What you need to do
From the records below, transcribe only the lines running from the one with "decodeTableWord 8 0b10000000" through the one with "decode [] = .error". Keep both of those end lines.

Data provided

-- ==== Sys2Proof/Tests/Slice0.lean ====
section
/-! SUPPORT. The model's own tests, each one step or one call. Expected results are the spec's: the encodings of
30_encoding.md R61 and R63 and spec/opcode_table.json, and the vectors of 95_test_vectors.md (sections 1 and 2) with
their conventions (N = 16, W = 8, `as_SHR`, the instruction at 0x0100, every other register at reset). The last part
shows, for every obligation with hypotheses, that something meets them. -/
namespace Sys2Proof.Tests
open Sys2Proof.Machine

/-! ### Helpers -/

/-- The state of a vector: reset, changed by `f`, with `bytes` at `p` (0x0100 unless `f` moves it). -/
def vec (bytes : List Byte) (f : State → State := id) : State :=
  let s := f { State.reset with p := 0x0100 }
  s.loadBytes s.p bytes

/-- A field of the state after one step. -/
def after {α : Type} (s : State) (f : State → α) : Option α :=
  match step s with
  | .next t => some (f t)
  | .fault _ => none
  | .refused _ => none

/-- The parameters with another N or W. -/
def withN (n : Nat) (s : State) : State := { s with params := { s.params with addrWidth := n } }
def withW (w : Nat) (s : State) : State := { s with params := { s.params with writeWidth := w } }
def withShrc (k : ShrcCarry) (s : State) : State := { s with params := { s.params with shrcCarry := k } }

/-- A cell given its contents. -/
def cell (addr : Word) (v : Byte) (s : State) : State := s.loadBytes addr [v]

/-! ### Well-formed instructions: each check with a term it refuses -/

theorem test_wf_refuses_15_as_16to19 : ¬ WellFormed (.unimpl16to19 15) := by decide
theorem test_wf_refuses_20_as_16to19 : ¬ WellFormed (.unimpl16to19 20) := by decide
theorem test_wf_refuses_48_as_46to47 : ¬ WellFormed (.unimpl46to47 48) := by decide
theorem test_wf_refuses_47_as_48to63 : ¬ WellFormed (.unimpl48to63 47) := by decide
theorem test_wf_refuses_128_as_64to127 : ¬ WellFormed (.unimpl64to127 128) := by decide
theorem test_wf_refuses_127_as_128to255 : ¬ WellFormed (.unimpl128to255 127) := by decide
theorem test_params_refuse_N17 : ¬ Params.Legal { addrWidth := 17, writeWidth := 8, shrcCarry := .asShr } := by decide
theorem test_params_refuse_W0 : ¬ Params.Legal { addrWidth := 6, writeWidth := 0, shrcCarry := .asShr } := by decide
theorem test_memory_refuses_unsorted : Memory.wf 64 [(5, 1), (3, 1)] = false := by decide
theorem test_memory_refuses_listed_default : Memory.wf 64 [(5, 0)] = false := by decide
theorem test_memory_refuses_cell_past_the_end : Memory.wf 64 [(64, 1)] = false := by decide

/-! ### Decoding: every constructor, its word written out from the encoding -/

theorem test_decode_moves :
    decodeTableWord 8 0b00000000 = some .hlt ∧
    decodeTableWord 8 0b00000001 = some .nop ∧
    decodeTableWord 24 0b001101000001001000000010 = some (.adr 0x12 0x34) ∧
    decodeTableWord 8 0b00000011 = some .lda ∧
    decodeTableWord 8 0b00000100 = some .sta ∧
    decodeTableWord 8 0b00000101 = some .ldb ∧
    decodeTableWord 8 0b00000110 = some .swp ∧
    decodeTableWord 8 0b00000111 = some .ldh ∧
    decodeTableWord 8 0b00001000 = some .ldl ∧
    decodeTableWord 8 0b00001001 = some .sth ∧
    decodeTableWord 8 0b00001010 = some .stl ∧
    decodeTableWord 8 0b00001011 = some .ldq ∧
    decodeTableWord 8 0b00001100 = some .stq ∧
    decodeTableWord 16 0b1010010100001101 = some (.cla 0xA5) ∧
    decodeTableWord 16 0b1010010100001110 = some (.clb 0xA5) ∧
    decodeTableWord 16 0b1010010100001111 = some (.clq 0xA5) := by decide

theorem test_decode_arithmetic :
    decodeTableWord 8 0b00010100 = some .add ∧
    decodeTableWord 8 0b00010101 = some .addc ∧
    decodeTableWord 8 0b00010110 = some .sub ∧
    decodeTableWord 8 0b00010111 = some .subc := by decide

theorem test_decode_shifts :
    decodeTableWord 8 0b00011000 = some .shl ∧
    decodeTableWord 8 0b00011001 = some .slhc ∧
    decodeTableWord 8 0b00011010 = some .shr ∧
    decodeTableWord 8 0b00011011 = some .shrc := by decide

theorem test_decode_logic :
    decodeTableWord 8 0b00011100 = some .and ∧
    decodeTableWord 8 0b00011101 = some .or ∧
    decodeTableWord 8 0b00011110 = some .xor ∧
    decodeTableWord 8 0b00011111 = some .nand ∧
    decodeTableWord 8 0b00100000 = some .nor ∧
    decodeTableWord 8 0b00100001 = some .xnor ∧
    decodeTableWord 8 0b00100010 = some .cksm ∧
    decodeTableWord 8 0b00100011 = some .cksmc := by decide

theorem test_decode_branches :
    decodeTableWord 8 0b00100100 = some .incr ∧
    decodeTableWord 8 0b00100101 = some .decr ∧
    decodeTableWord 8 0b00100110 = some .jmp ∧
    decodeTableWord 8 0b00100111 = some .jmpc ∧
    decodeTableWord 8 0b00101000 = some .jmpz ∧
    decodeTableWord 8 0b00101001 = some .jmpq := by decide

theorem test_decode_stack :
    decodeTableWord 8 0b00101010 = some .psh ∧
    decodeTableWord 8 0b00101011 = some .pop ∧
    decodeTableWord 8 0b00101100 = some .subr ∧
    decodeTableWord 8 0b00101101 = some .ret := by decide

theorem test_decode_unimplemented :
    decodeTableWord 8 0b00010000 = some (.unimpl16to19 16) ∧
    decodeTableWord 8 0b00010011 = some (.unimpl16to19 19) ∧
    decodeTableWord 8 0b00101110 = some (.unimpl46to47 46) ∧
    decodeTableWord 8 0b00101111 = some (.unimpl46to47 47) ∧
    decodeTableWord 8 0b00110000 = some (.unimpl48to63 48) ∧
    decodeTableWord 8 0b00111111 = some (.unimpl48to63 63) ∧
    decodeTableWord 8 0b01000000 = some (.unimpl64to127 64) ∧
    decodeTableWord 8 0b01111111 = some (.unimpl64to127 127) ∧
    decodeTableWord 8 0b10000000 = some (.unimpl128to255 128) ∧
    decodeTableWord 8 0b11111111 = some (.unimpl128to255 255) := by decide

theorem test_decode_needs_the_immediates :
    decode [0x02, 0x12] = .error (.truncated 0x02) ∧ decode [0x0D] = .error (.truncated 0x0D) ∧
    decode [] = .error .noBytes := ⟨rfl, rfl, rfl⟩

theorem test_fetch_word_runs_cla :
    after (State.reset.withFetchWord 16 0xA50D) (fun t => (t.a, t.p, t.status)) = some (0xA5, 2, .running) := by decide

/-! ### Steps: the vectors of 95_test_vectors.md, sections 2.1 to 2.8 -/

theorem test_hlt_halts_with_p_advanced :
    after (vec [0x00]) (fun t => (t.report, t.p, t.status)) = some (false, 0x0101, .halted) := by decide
--
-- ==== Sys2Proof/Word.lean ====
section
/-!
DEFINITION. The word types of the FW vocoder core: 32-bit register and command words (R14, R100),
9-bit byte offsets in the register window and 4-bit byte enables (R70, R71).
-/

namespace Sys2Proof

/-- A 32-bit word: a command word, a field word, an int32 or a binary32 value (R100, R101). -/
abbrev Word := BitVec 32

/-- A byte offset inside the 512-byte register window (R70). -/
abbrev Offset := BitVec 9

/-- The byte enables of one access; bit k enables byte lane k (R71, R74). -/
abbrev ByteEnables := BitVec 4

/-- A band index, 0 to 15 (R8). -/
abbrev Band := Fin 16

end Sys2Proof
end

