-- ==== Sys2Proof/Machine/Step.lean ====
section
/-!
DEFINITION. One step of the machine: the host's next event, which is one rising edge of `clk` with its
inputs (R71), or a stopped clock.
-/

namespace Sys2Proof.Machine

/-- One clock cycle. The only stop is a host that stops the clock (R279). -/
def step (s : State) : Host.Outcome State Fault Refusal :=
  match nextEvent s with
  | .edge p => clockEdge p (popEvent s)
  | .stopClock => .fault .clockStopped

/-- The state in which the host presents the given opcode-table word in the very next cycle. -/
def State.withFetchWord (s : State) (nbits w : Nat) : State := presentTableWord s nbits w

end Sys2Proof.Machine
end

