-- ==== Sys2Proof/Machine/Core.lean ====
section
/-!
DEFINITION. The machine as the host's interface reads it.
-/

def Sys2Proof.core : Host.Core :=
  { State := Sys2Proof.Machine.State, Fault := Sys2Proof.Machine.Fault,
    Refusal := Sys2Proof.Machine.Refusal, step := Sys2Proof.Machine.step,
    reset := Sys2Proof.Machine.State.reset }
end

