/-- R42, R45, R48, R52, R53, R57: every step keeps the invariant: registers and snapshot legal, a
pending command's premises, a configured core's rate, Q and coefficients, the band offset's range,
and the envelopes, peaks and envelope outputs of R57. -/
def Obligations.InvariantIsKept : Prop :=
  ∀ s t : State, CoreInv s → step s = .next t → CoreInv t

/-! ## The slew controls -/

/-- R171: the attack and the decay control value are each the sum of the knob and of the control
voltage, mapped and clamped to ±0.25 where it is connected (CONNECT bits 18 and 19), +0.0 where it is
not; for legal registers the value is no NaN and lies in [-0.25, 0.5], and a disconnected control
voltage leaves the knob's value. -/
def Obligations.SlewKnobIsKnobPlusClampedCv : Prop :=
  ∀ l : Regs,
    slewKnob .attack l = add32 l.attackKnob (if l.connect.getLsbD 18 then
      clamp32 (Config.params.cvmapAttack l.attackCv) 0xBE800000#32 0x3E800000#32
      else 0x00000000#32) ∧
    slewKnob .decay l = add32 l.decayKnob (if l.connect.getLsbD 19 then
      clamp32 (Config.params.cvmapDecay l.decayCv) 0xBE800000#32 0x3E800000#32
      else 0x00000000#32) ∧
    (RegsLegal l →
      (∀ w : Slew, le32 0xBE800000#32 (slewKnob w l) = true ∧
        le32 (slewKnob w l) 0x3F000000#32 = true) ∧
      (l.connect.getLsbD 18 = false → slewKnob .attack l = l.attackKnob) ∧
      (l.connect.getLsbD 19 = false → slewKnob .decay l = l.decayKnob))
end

Reply to the task
    decodeTableWord 8 0b10000000 = some (.unimpl128to255 128) ∧
    decodeTableWord 8 0b11111111 = some (.unimpl128to255 255) := by decide

theorem test_decode_needs_the_immediates :
    decode [0x02, 0x12] = .error (.truncated 0x02) ∧ decode [0x0D] = .error (.truncated 0x0D) ∧
    decode [] = .error .noBytes := ⟨rfl, rfl, rfl⟩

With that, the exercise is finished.